Hinde studied in France and Germany before he joined Clare College, Cambridge and received his medical education at St Bartholomew's Hospital Medical College. He practiced medicine at hospitals in Stafford, England and London before entering the service of the Congo Free State.

==Career==

===Congo===
He took part in the Congo–Arab war of 1892 to 1894 with the rank of captain. For part of that time he was second in command to Francis Dhanis. For his services King Leopold of Belgium awarded him the cross of the Royal Order of the Lion and the Étoile de service.

In 1894 he was involved in exploration of the Lualaba District. In 1895 he presented a paper about his experiences in the Congo Free State to the Royal Geographical Society. His book about the Congo–Arab war, entitled The Fall of the Congo Arabs, was published by Methuen & Co. in 1897. A contemporary review in The New York Times describes it as "full of interest and stirring incidents" and written with "a naturalness and a directness which are admirable".

===Kenya===
In 1895 Hinde began working for the British Foreign Office. He was posted to Machakos Fort in the East Africa Protectorate Service where he was appointed resident to the Maasai chief and collector of Maasailand.

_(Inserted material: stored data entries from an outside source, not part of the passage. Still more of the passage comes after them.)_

-- ==== Sys2Proof/Machine/Fibre.lean ====
section
/-! DEFINITION. Fibre ports downstream: receiver, synchronisation, FEC, XGEM frames, the timing port, rejoins (chapter 3). -/

namespace Sys2Proof.Machine

/-- SYNC_STATE of a port. -/
def syHunt : Nat := 0
def syPre : Nat := 1
def sySync : Nat := 2
def syResync : Nat := 3
def syncState (s : State) (f : Nat) : Nat := rd s (fibPage f) FB0.DS_STATUS_SYNC_STATE
def setSync (f v : Nat) (s : State) : State := wr (fibPage f) FB0.DS_STATUS_SYNC_STATE v s

def rxEn (s : State) (f : Nat) : Bool := rdb s (fibPage f) FB0.DS_CTRL_RX_EN

/-- A port delivers codewords: in SYNC or RE-SYNC (Table 3.2). -/
def delivers (s : State) (f : Nat) : Bool := decide (sySync ≤ syncState s f)

/-- A port is lost (R77). -/
def fibLost (s : State) (f : Nat) : Bool := rdb s (fibHeld f) HFIB.LOST

/-- `LOSS_M` as applied. -/
def lossM (s : State) (f : Nat) : Nat := let m := rd s (fibPage f) FB0.DS_CTRL_LOSS_M; if 2 ≤ m ∧ m ≤ 4 then m else 4

/-! ## The reference PLL (R51, R87) -/

def pllState (s : State) : Nat := rd s 0x40 FB0.TP_STATUS_PLL_STATE

/-- An earlier fault than the loss of fibre port p itself. -/
def faultBefore (s : State) (p : Nat) : Nat :=
  match s.openFaults.filter (fun x => decide (x.1 ≠ Tag.fibre p)) with
  | (_, l) :: _ => l
  | [] => if s.blockFault = locSub (6 + p) then 0 else s.blockFault

/-- The reference is lost with its timing port p: a masked fault of the Lamplighter's level 5 until it is back (R13, R36, Table 1.7). -/
def loseReference (p : Nat) (s : State) : State :=
  let loc := locSub 0x05
  openFault Tag.reference loc (noteDouble (faultBefore s p) loc (pushEv (mkEv s 0x40 FB0.evHOLDOVER loc true [1]) s))

/-- The PLL's frequency averaged over the last 8 000 ticks (R53). -/
def pllAverage (s : State) : Int :=
  if s.pllHist.isEmpty then rdS s (held 0x40) HTP.FREQ else s.pllHist.sum.tdiv s.pllHist.length

/-- The PLL's frequency is to stand still: in HOLDOVER, and from LOS of the timing port on (R53, R70). -/
def pllStill (s : State) : Bool :=
  decide (pllState s = 2) || (decide (pllState s = 1) && rdb s (fibPage (timingPort s)) FB0.DS_STATUS_LOS)

/-- Freeze the PLL at the averaged frequency, or let it go (R53, R70). -/
def freezePll (s : State) : State :=
  let h := held 0x40
  if pllStill s = rdb s h HTP.FROZEN then s
  else if pllStill s then wr h HTP.FROZEN 1 (wrS h HTP.PULL 0 (wrS h HTP.FREQ (pllAverage s) s))
  else wr h HTP.FROZEN 0 s

/-- At most 100 ppb either way (R54). -/
def limitPull (x : Int) : Int := max (-100) (min 100 x)

/-- How far the timing port's frame stands after the offset of R12, in core cycles, from −77 760 to 77 759. -/
def phaseError (s : State) : Int :=
  let d := (rd s (fibPage (timingPort s)) FB0.FRAME_OFFSET + tickCycles - rd s (held 0x40) HTP.OFFSET % tickCycles) % tickCycles
  if 2 * d < tickCycles then d else (d : Int) - tickCycles

/-- One tick of a PLL that is locked and not frozen: its frequency moves to the timing port's by at most 0.1 ppm, and a pull of 0.1 ppm
stands while the tick does not start at the offset of R12 (R54, R89). DESIGN CHOICE (log entry 102): the limit holds per tick. -/
def trackPll (s : State) : State :=
  let h := held 0x40
  if pllState s ≠ 1 ∨ rdb s h HTP.FROZEN then s
  else
    let v := rdS s h HTP.FREQ + limitPull (rdS s (fibHeld (timingPort s)) HFIB.PPB)
    let e := if rd s (fibPage (timingPort s)) FB0.FRAME_OFFSET = 0x3FFFF then 0 else phaseError s
    let s := wrS h HTP.PULL (limitPull (-100 * e)) (wrS h HTP.FREQ v s)
    let l := s.pllHist ++ [v]
    { s with pllHist := l.drop (l.length - 8000) }

/-- The PLL's state follows the timing port: HOLDOVER while it is lost, LOCKED when it is back; FREE-RUN before the first lock (R51, R52). -/
def lockPll (s : State) : State :=
  let p := timingPort s
  let lost := fibLost s p
  let st := pllState s
  if st = 0 then
    if lost then s
    else
      let s := wr (held 0x40) HTP.OFFSET (rd s (fibPage p) FB0.FRAME_OFFSET) (wr 0x40 FB0.TP_STATUS_PLL_STATE 1 s)
      followSource (if rdb s (held 0x40) HTP.ALIGNED then s else wr (held 0x40) HTP.ALIGN 1 s)
  else if st = 1 ∧ lost then
    followSource (loseReference p (wr 0x40 FB0.TP_STATUS_PLL_STATE 2 s))
  else if st = 2 ∧ !lost then
    followSource (closeFault Tag.reference (raise 0x40 FB0.evHOLDOVER [0] (wr 0x40 FB0.TP_STATUS_PLL_STATE 1 s)))
  else s

/-- The PLL follows the timing port in state and in frequency (R51 to R53). -/
def followPll (s : State) : State := freezePll (lockPll s)

/-! ## A port is lost and returns (R77, R96) -/

/-- Flow records whose `PASSED` or rejoin mark for port `f` is set. -/
def recordsWith (s : State) (fld : Field) : List Nat :=
  (s.regs.filter (fun e => decide (0x1000000 ≤ e.1 / 32768) && decide (e.1 / 32768 < 0x2000000) && decide (e.1 % 32768 = fld.key 0) && decide (e.2 ≠ 0))).map
    (fun e => e.1 / 32768)

/-- End the rejoin of every stream on a port. -/
def endRejoins (f : Nat) (s : State) : State :=
  if rd s (fibN f 1) FB1.RJ_STREAMS = 0 then s
  else
    let s := forEach (recordsWith s (rejoinFlag f)) (fun pg s => wr pg (rejoinFlag f) 0 s) s
    let s := wr (fibPage f) FB0.DS_STATUS_REJOIN 0 (wr (fibN f 1) FB1.RJ_STREAMS 0 s)
    let s := if fibLost s f then s else closeFault (Tag.fibre f) s
    raise (fibN f 1) FB1.evREJOIN_END [] s

/-- A frame that fibre port f discards before its last byte: it counts as squashed, its buffer is freed at once (R55, R157). -/
def fibSquash (f h : Nat) (s : State) : State :=
  let s := inc 0xC0 (PRS.FCS_SQUASH (8 + f)) s
  if h = emptyHandle then s else refDo opDec (3 + f) clIngress h 0 s

/-- A discard under R84, counted. -/
def reasmAbort (f h : Nat) (s : State) : State := fibSquash f h (inc (fibN f 1) FB1.REASM_ABORT s)

/-- Take the frames being reassembled on a port that satisfy `p` out, and do `g` with each. -/
def takeReasm (f : Nat) (p : Reasm → Bool) (g : Reasm → State → State) (s : State) : State :=
  forEach (s.reasm.filter (fun r => decide (r.fibre = f) && p r)) g
    { s with reasm := s.reasm.filter (fun r => !(decide (r.fibre = f) && p r)) }

/-- Discard the frames being reassembled on a port that satisfy `p` (R84). -/
def dropReasm (f : Nat) (p : Reasm → Bool) (s : State) : State := takeReasm f p (fun r => reasmAbort f r.handle) s

/-- The port is lost: the incumbent of the other port's rejoins is gone, and passes of the other port from now on are noted (R77, R96).
DESIGN CHOICE (log entry 104): the streams that were rejoining on this port keep their rejoin flags. -/
def loseFibre (f : Nat) (s : State) : State :=
  if fibLost s f then s
  else
    let o := 1 - f
    let s := wr (fibHeld f) HFIB.SYNC_TICK 0 (wr (fibHeld f) HFIB.LOST 1 s)
    let s := endRejoins o s
    let s := forEach (recordsWith s (HSTR.PASSED o)) (fun pg s => wr pg (HSTR.PASSED o) 0 s) s
    let s := openFault (Tag.fibre f) (locSub (6 + f)) (dropReasm f (fun _ => true) s)
    followPll (actLost f (markContained (8 + f) s))

/-- The port leaves the lost state: streams that the other port passed in the meantime rejoin, under WAIT (R96). -/
def returnFibre (f : Nat) (s : State) : State :=
  if !fibLost s f then s
  else
    let o := 1 - f
    let s := wr (fibHeld f) HFIB.STALLED 0 (wr (fibHeld f) HFIB.RET_TICK s.clock.tick (wr (fibHeld f) HFIB.LOST 0 s))
    let l := (recordsWith s (HSTR.PASSED o)).filter (fun pg => !rdb s pg SREC.REJOIN_MODE)
    let s := forEach l (fun pg s => wr pg (rejoinFlag f) 1 s) s
    let n := (recordsWith s (rejoinFlag f)).length
    let s := wrb (fibPage f) FB0.DS_STATUS_REJOIN (decide (n ≠ 0)) (wr (fibN f 1) FB1.RJ_STREAMS (min 0xFFFF n) s)
    let s := if n = 0 then closeFault (Tag.fibre f) s else raise (fibN f 1) FB1.evREJOIN_START [n] s
    followPll (actReturn f (markContained (8 + f) s))

/-- In SYNC with signal fail clear: no longer lost. -/
def checkReturn (f : Nat) (s : State) : State :=
  if syncState s f = sySync ∧ !rdb s (fibPage f) FB0.DS_STATUS_SF then returnFibre f s else s

/-! ## Receiver (R70 to R73) -/

/-- LOS is asserted: the reference PLL freezes when the port is the timing port (R53, R70). -/
def execLosAsserted (port : Nat) (s : State) : Host.Outcome State Fault Refusal :=
  settle s (onlyIf (port < 2 ∧ !rdb s (fibPage port) FB0.DS_STATUS_LOS) (fun s =>
    freezePll (raise (fibPage port) FB0.evLOS_CHANGE [1] (wr (fibPage port) FB0.DS_STATUS_LOS 1 s))) s)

In 1897 Hinde married Hildegarde Beatrice Ginsburg, a daughter of the biblical scholar Christian David Ginsburg. Her sister had married the English geographer Halford Mackinder. In his capacity as colonial administrator, then stationed in Nairobi, Hinde facilitated Mackinder's expedition to climb Mount Kenya in 1899.

Hildegarde and Sidney Hinde were joint authors of The Last of the Masai, a book published by William Heinemann in 1901. It contains field notes describing some East African animals and birds and photographs including one showing a "lion shot by Mrs. S.L. Hinde". In the book's preface Sidney Hinde explained that the word "last" in the title referred to "the last of the rapidly decreasing band of pure blood, whose tendencies, traditions, customs and beliefs remain uncontaminated by admixture with Bantu beliefs and contact with civilization".

Hinde retired from the Colonial Office in 1915. He served as a major in the Royal Army Medical Corps during World War I. He died at Haverfordwest on 18 October 1930.

==Legacy==

Mackinder named the Hinde Valley on Mount Kenya after Sidney Hinde. Hinde Falls on the Athi River is also named after the Hindes. Hinde, an amateur naturalist and collector, contributed African artifacts and natural history specimens to the British Museum. George Albert Boulenger named a species of venomous snake Montatheris hindii in honour of Sidney Hinde.

Three species of African mammal were named in his honour by Oldfield Thomas: Hinde's lesser house bat (Scotoecus hindei), Hinde's rock rat (Aethomys hindei), and Lesser hamster-rat (Beamys hindei). Hinde's babbler (Turdoides hindei), a species of bird endemic to Kenya, was named in his honour by Richard Bowdler Sharpe in 1900.

==Bibliography==
Hinde wrote two books and an article for an ornithological journal:
- (1897). The Fall of the Congo Arabs. London: Methuen & Co.
- (1898). "On birds observed near Machako's Station, in British East Africa". The Ibis 4: 576-587.
- (1901). The Last of the Masai. (with Hildegarde Beatrice Hinde) London: William Heinemann.